Smoking also damages the arteries. This is why many vascular surgeons refuse to operate on patients with peripheral artery disease (poor blood circulation in the arms and legs) unless they stop smoking. And male smokers have a higher risk of sexual impotence (erectile dysfunction) the longer they smoke.

Smoking also causes many short-term effects, such as poor lung function. This is why smokers often suffer shortness of breath and nagging coughs. They often tire quickly during physical activity. Some other common short-term effects include decreased sense of smell and taste, premature aging of the skin, bad breath, and stained teeth.

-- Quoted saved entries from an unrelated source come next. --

/-- The head entry, as it leaves the queue; one that entered in this fabric cycle stays, since takes come first (R374). -/
def queueTake (q : Nat) (s : Block) : Option (List W32 × Block) :=
  let s := queueFresh q s
  if (queue s q).fill ≤ (queue s q).entered.length then none
  else
    let l := readBytes s (qSlot s q 0) 32
    some ((upto 8).map fun k => BitVec.ofNat 32 (leAt l (4 * k) 4),
      modQueue q (fun x => { x with head := (x.head + 1) % max 1 (qDepth s q), fill := x.fill - 1 }) s)

/-- A post or a hardware entry finds the queue full (Table 10-13). -/
def queueStalls (q : Nat) (s : Block) : Block :=
  raiseIf (!(queue s q).stall) evQueueStall (modQueue q (fun x => { x with stall := true }) s)

/-- The entry that entered last in this fabric cycle leaves again. -/
def queueUnenter (q : Nat) (s : Block) : Block :=
  modQueue q (fun x => { x with fill := x.fill - 1, entered := x.entered.dropLast }) s

/-- The task of a post that loses its place can still block on it: it has not ended its release (R375). -/
def postBlocks (s : Block) (p : QPost) : Bool :=
  (core s (p.rank - 4)).task = some p.who || (task s p.who).st = .preempted

/-- The last post of this fabric cycle gives its place up to an access that ranks before it (R374): a task's post blocks
its task, a host's is refused. -/
def queueYield (q : Nat) (p : QPost) (s : Block) : Block :=
  let s := queueStalls q (queueUnenter q s)
  if p.rank = 3 then
    modMbx p.who (fun x => { x with resp := { x.resp with status := 0x0D, item := q } })
      (modQueue q (fun x => { x with refused := x.refused ++ [p] }) s)
  else
    modTask p.who (fun x => { x with st := .blocked })
      (modQueue q (fun x => { x with waiting := x.waiting ++ [(p.who, p.w)] })
        (if (core s (p.rank - 4)).task = some p.who then freeCore (p.rank - 4) s
         else modPrio (tPrio (img s) p.who) (List.filter (· ≠ p.who)) s))

/-- The post of this fabric cycle that an access of a rank takes the place of (log entry 30). -/
def queueBehind (s : Block) (q rank : Nat) : Option QPost :=
  match (queue s q).entered.getLast? with
  | some p =>
    if (queue s q).accAt = fabric s.now + 1 && decide (rank < p.rank) && (p.rank = 3 || (decide (4 ≤ p.rank) && postBlocks s p))
    then some p else none
  | none => none

/-- An access of R374 puts an entry in; false = it finds no place. -/
def queuePut (q : Nat) (p : QPost) (s : Block) : Bool × Block :=
  if !queueFull s q then (true, queueEnter q p s)
  else match queueBehind s q p.rank with
    | some y => (true, queueEnter q p (queueYield q y s))
    | none => (false, s)

/-- The retry of a held entry (R376). -/
def hwRetry (q : Nat) (s : Block) : Block :=
  match (queue s q).hwHeld with
  | some w =>
    match queuePut q { rank := 2, who := 0, w := w } s with
    | (true, s) => modQueue q (fun x => { x with hwHeld := none }) s
    | (false, s) => s
  | none => s

/-- A hardware source offers an entry (R376); one offered while another is held is dropped. -/
def hwOffer (q : Nat) (w : List W32) (s : Block) : Block :=
  let s := hwRetry q s
  if (queue s q).hwHeld.isSome then modQueue q (fun x => { x with lostCnt := satInc 16 x.lostCnt }) s
  else
    match queuePut q { rank := 2, who := 0, w := w } s with
    | (true, s) => s
    | (false, s) =>
      queueStalls q (modQueue q (fun x => { x with hwHeld := some w, stallCnt := satInc 16 x.stallCnt }) s)

/-- A post of the host or of a task: the held entry of the hardware source, which it retries in every fabric cycle, goes
before it (R374, R376). -/
def queuePost (q : Nat) (p : QPost) (s : Block) : Bool × Block := queuePut q p (hwRetry q s)

/-- A host post of mailbox m (R374); one that finds no place is refused, unless a take of the same fabric cycle follows. -/
def hostPost (q m : Nat) (w : List W32) (s : Block) : Bool × Block :=
  let p : QPost := { rank := 3, who := m, w := w }
  match queuePost q p s with
  | (true, s) => (true, s)
  | (false, s) =>
    (false, queueStalls q (modQueue q (fun x => { x with refused := x.refused ++ [p] }) (queueFresh q s)))

/-- A take has freed a place in the fabric cycle in which a host post was refused: takes come first, so the post enters. -/
def refusedEnter (q : Nat) (s : Block) : Block :=
  match (queue s q).refused with
  | p :: rest =>
    match queuePost q p s with
    | (true, s) =>
      modMbx p.who (fun x => { x with resp := { x.resp with status := 0, item := 0 } })
        (modQueue q (fun x => { x with refused := rest }) s)
    | (false, s) => s
  | [] => s

/-- What a take shows at its pins: the words and VALID; without an entry the words keep their values. -/
def takePins (s : Block) (k : QTake) : List (Nat × Option W32) :=
  match k.w with
  | some w => mapIdx (fun i p => (p, some (wAt (w ++ [1#32]) i))) 0 k.pins
  | none => mapIdx (fun i p => (p, some (if i = 8 then 0#32 else sigBefore s p))) 0 k.pins

/-- A take by a core (R374): takes of one fabric cycle come in ascending core number, so it gets the entry of the next
higher core that has taken already, and that one the next entry. -/
def queueTakeBy (q : Nat) (k : QTake) (s : Block) : Block :=
  let s := queueFresh q s
  let (w, s) := match queueTake q s with | some (w, s) => (some w, s) | none => (none, s)
  let old := (queue s q).taken
  let lo := old.filter fun y => decide (y.core ≤ k.core)
  let hi := old.filter fun y => decide (k.core < y.core)
  let all := (k :: hi).zip (hi.map (·.w) ++ [w])
  let l := all.map fun (y, w) => { y with w := w }
  let s := modQueue q (fun x => { x with taken := lo ++ l }) s
  let s := forEach l (fun y s => writePins y.task (takePins s y) s) s
  refusedEnter q s

/-! ### DMA channels (R384 to R391) -/

def dma (s : Block) (c : Nat) : DmaSt := tget {} s.dam.dma c
def modDma (c : Nat) (f : DmaSt → DmaSt) (s : Block) : Block :=
  { s with dam := { s.dam with dma := tmod {} s.dam.dma c f } }

/-- A start; refused while the channel is RUNNING or HALTED (R384). -/
def dmaStart (c part desc : Nat) (s : Block) : Block :=
  modDma c (fun x =>
    if x.st = .idle then
      { x with
          st := .running, outcome := 0, cause := 0, part := part, residual := 0, faultAddr := 0, descAddr := desc,
          fetching := true, src := 0, dst := 0, count := 0, k := 0, ctrl := 0, next := 0 }
    else { x with startsRefused := satInc 32 x.startsRefused }) s

/-- The window records of a partition in force. -/
def windowRec (s : Block) (p w : Nat) : List W8 := tget [] s.par.wins (32 * p + w)

/-- A window of Table 10-6 covers a span with the permission bit. -/
def windowCovers (r : List W8) (a n perm : Nat) : Bool :=
  leAt r 8 4 ≠ 0 && decide (leAt r 0 8 ≤ a) && decide (a + n ≤ leAt r 0 8 + leAt r 8 4) && bitAt (leAt r 12 1) perm

/-- R382 for one granule; partition 0 covers every region (R379, R402). -/
def partAllows (s : Block) (p a perm : Nat) : Bool :=
  p = 0 || (upto 32).any fun w => windowCovers (windowRec s p w) a 32 perm

/-- A fault halts the channel (R388, R389). -/
def dmaHalt (c cause addr residual : Nat) (s : Block) : Block :=
  raise evDmaFault (modDma c (fun x => { x with
    st := .halted, outcome := 3, cause := cause, faultAddr := addr, residual := residual, fetching := false }) s)

/-- Host memory answers with an error, or Bus Master Enable is 0 (R626). -/
def hostFails (s : Block) (err : Nat) : Bool := err = 2 || !s.host.busMaster

/-- The fault of a read of one granule, if any; `win` and `code` are its window and granule-code causes. -/
def readCause (s : Block) (p a err win code : Nat) : Option Nat :=
  match regionOf a with
  | .unmapped => some 7
  | r =>
    if !partAllows s p a 0 then some win
    else if r = .host then (if hostFails s err then some 9 else none)
    else if err = 1 then some code else none

def writeCause (s : Block) (p a : Nat) : Option Nat :=
  match regionOf a with
  | .unmapped => some 7
  | r =>
    if r = .signals then some 8
    else if !partAllows s p a 1 then some 2
    else if r = .host ∧ !s.host.busMaster then some 9 else none

/-- A granule as read: from host memory it is what the host answers. -/
def granule (s : Block) (a : Nat) (host : List W8) : List W8 :=
  if regionOf a = .host then (upto 32).map fun k => (host[k]?).getD 0#8 else readBytes s a 32

/-- Table 10-7 is met. -/
def descOk (l : List W8) : Bool :=
  leAt l 0 8 % 32 = 0 && decide (leAt l 0 8 < 2 ^ 48) && leAt l 8 8 % 32 = 0 && decide (leAt l 8 8 < 2 ^ 48) &&
    decide (1 ≤ leAt l 16 4) && decide (leAt l 16 4 ≤ 2 ^ 20) && decide (leAt l 20 4 < 4) &&
    decide (leAt l 24 8 < 2 ^ 48) && (bitAt (leAt l 20 4) 0 || leAt l 24 8 % 32 = 0)

/-- A descriptor fetch returns (R385, R389); err 1 is a granule-code error, 2 a PCIe completion error. -/
def dmaDescriptorFetchStep (c err : Nat) (host : List W8) (s : Block) : Block :=
  let x := dma s c
  if c < 32 ∧ x.st = .running ∧ x.fetching then
    match readCause s x.part x.descAddr err 4 6 with
    | some k => dmaHalt c k x.descAddr 0 s
    | none =>
      let l := granule s x.descAddr host
      if descOk l then
        modDma c (fun x => { x with
          fetching := false, src := leAt l 0 8, dst := leAt l 8 8, count := leAt l 16 4, ctrl := leAt l 20 4,
          next := leAt l 24 8, k := 0 }) s
      else dmaHalt c 5 x.descAddr 0 s
  else s

/-- A descriptor ends: EVT, then the chain's end or the next descriptor. -/
def descEnd (c : Nat) (s : Block) : Block :=
  let x := dma s c
  let s := raiseIf (bitAt x.ctrl 1) evDmaDone s
  if bitAt x.ctrl 0 then
    modDma c (fun x => { x with st := .idle, outcome := 1, residual := 0 })
      { s with dam := { s.dam with dmaDone := setBit s.dam.dmaDone c true } }
  else modDma c (fun x => { x with fetching := true, descAddr := x.next }) s

/-- The last granule of a chain that an abort of this fabric cycle has stopped (R390). -/
def lastAborted (s : Block) (x : DmaSt) : Bool :=
  match x.aborted with
  | some (t, _) => x.st = .idle && x.outcome = 2 && fabric t = fabric s.now && x.residual = 1 && bitAt x.ctrl 0
  | none => false

/-- A chain completed in the fabric cycle of its abort: the DMA_ABORT returns ALREADY_COMPLETE (R390). -/
def abortAmend (x : DmaSt) (s : Block) : Block :=
  match x.aborted with
  | some (t, m) =>
    if m < 8 ∧ (mbx s m).mstate = 3 ∧ (mbx s m).doneAt = t then
      modMbx m (fun y => { y with resp := { y.resp with status := 1 } }) s
    else s
  | none => s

What are the chances that smoking will kill you?

About half of the people who keep smoking will die because of it. In the United States, tobacco causes nearly 1 in 5 deaths, or about 480,000 premature deaths each year –almost half a million in the US alone. Smoking is the single most preventable cause of death in our society.

On a larger scale, tobacco causes 6 million premature deaths world-wide each year. By 2030, this number is expected to increase to 8 million if current smoking trends continue.